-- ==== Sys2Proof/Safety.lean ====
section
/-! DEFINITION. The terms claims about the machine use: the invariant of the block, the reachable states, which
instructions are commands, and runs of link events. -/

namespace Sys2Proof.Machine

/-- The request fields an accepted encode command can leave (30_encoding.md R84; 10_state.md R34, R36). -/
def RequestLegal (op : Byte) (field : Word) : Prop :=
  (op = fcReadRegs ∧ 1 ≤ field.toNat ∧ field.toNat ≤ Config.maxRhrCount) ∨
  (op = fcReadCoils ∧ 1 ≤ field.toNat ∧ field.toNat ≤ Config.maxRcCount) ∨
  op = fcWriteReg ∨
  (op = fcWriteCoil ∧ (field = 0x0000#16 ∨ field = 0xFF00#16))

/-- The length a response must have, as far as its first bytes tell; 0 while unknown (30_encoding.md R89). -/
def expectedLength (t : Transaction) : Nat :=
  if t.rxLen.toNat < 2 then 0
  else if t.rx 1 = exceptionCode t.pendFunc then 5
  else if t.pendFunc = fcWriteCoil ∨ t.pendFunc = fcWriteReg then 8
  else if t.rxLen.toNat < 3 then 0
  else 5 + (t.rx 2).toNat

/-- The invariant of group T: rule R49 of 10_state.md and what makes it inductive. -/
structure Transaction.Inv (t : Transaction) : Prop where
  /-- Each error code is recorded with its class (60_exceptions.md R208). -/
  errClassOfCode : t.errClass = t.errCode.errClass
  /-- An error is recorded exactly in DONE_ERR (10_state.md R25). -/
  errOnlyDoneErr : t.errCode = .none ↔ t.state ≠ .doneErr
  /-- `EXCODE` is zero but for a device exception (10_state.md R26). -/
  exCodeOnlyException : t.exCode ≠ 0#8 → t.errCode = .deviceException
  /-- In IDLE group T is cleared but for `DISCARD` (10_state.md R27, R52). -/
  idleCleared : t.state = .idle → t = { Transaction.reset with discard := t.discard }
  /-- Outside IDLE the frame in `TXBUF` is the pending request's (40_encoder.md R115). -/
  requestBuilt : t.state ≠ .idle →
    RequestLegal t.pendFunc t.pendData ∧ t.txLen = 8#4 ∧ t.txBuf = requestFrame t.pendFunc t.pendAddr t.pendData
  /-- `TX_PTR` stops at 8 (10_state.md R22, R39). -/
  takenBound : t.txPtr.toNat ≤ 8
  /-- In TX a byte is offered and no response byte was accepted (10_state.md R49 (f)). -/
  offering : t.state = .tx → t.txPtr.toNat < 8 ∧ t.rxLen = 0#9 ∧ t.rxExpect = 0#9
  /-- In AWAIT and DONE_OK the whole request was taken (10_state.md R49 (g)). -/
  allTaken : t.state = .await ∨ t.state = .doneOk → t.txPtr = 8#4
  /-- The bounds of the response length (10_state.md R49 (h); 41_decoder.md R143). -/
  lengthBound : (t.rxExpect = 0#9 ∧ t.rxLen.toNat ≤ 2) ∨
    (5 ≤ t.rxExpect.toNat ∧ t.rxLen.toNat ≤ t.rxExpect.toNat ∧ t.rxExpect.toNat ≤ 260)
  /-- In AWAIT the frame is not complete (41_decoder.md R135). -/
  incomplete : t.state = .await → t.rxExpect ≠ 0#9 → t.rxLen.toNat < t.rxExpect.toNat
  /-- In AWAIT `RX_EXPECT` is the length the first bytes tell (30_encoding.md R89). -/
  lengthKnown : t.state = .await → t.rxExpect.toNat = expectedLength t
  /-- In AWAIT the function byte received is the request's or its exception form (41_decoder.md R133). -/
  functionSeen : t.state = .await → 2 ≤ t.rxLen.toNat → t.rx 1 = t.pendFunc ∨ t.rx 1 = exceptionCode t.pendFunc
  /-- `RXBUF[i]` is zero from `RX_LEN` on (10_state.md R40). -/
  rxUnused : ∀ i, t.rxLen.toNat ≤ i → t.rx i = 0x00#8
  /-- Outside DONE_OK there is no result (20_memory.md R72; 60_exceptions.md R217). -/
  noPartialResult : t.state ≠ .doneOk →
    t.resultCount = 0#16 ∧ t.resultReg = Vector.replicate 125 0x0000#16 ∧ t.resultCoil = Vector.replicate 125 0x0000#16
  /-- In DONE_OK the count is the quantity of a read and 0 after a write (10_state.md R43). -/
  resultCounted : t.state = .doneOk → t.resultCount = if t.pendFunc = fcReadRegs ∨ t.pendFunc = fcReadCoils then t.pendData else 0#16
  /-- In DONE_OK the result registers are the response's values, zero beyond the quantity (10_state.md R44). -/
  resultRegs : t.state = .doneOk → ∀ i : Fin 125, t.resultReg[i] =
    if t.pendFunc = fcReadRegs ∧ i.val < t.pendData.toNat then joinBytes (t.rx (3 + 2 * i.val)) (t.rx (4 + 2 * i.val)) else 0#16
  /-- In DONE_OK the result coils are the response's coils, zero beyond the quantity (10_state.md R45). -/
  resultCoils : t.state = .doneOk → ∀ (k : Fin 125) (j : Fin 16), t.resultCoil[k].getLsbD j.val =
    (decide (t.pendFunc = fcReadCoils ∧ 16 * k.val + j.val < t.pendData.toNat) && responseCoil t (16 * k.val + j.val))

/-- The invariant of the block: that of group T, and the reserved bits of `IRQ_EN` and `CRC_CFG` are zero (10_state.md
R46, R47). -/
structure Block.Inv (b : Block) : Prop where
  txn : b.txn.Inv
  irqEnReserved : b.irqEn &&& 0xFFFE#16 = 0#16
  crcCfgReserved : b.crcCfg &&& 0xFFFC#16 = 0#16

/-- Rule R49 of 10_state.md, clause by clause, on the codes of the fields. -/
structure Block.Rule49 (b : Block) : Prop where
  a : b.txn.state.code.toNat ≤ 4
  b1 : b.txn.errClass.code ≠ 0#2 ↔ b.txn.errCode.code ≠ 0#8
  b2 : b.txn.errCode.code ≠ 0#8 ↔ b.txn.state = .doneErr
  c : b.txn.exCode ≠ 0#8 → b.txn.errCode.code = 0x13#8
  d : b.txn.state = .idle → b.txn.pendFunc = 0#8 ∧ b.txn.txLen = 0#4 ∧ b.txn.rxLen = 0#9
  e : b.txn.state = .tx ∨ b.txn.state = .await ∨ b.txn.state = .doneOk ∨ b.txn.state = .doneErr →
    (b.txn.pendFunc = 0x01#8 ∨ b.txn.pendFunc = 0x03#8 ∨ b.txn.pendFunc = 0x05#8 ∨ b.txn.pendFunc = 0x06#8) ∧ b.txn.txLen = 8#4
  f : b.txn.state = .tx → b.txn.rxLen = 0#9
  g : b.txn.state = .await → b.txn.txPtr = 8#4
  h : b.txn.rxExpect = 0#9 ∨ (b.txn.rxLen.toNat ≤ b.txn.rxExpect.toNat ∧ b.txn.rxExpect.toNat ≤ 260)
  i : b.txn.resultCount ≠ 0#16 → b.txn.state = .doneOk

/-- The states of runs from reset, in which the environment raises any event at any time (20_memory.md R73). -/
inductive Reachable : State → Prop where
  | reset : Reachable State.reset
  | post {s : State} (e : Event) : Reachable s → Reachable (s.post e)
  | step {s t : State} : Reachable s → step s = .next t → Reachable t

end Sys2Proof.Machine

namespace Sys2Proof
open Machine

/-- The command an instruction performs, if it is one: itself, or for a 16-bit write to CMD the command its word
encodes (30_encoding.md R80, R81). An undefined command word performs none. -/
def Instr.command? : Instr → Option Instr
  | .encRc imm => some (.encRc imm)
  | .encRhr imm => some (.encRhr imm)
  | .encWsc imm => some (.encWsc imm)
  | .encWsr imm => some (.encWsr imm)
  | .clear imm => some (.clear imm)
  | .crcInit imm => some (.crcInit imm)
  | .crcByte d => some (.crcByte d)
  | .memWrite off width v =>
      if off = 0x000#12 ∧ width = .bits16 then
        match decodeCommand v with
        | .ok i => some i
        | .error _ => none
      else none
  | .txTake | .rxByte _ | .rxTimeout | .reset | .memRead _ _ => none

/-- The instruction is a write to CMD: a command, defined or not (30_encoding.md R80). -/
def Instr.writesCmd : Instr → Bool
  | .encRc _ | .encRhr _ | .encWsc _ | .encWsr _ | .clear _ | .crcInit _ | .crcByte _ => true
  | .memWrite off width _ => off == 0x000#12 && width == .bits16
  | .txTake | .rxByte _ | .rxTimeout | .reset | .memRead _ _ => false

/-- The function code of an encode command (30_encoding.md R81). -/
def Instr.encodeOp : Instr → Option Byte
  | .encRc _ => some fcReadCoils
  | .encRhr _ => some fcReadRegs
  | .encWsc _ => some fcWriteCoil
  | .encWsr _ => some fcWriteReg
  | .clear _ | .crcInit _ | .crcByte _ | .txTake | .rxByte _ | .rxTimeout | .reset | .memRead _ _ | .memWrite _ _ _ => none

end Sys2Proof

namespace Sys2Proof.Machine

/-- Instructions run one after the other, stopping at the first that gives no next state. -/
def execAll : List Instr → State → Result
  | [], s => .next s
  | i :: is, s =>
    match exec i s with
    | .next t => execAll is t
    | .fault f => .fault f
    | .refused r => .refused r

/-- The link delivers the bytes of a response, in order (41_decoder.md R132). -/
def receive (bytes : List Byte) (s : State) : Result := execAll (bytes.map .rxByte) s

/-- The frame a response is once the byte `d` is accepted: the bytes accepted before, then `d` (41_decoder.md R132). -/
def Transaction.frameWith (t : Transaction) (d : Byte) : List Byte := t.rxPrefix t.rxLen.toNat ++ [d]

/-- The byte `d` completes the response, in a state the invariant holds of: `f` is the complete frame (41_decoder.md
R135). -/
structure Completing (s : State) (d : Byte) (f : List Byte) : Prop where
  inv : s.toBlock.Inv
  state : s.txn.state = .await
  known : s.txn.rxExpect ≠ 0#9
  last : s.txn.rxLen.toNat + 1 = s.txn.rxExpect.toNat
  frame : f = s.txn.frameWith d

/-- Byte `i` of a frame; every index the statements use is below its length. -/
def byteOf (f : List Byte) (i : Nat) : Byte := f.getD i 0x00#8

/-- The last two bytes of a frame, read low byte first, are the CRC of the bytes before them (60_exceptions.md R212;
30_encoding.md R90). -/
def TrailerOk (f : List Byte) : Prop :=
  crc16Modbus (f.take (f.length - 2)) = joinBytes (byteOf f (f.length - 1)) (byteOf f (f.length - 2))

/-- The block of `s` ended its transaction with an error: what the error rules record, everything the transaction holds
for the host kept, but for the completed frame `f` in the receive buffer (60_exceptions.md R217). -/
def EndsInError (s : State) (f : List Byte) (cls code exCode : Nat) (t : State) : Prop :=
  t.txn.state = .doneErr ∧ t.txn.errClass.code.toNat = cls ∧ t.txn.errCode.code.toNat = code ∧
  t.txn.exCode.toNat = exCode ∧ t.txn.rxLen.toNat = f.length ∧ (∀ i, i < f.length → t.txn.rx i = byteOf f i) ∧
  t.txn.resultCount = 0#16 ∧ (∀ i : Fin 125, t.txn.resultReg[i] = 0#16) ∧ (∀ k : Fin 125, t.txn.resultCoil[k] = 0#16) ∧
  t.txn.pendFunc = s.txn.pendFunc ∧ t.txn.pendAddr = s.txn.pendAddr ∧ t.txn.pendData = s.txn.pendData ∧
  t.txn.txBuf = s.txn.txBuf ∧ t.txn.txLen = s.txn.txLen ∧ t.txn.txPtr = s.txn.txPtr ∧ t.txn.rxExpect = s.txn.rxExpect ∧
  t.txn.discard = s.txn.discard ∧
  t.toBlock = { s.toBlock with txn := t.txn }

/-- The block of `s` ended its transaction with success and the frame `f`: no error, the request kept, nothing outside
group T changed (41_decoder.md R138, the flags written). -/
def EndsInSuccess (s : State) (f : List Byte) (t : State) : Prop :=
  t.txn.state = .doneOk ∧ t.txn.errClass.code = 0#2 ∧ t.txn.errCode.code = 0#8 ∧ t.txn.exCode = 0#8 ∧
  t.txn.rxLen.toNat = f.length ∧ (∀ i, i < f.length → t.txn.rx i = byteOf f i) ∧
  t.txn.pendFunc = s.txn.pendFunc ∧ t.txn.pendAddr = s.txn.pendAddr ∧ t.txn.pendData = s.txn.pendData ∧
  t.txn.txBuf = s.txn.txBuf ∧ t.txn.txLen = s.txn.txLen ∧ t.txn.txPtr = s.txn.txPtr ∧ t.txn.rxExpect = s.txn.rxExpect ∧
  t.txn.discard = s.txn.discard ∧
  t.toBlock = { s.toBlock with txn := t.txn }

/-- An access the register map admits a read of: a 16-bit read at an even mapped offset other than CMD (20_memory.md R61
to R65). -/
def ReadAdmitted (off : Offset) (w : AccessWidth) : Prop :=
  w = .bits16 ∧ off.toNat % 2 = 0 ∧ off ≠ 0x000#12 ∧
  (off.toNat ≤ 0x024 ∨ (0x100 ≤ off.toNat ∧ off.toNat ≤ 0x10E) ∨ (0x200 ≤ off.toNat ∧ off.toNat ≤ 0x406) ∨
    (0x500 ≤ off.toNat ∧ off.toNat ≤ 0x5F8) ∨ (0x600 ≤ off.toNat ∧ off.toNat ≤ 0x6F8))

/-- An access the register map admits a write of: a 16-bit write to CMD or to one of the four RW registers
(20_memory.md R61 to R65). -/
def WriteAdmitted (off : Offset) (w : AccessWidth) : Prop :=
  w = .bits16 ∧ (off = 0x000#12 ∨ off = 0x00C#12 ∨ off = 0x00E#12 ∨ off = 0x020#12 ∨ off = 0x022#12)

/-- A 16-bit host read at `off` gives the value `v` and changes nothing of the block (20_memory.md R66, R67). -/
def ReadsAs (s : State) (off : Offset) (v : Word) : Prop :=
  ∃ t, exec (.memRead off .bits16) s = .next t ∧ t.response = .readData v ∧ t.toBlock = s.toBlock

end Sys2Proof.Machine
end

## [TASK PROMPT]
Whenever a line above contains "nothing", copy that line.

## [ANSWER FOR THE TASK]
/-- The block of `s` ended its transaction with success and the frame `f`: no error, the request kept, nothing outside
/-- A 16-bit host read at `off` gives the value `v` and changes nothing of the block (20_memory.md R66, R67). -/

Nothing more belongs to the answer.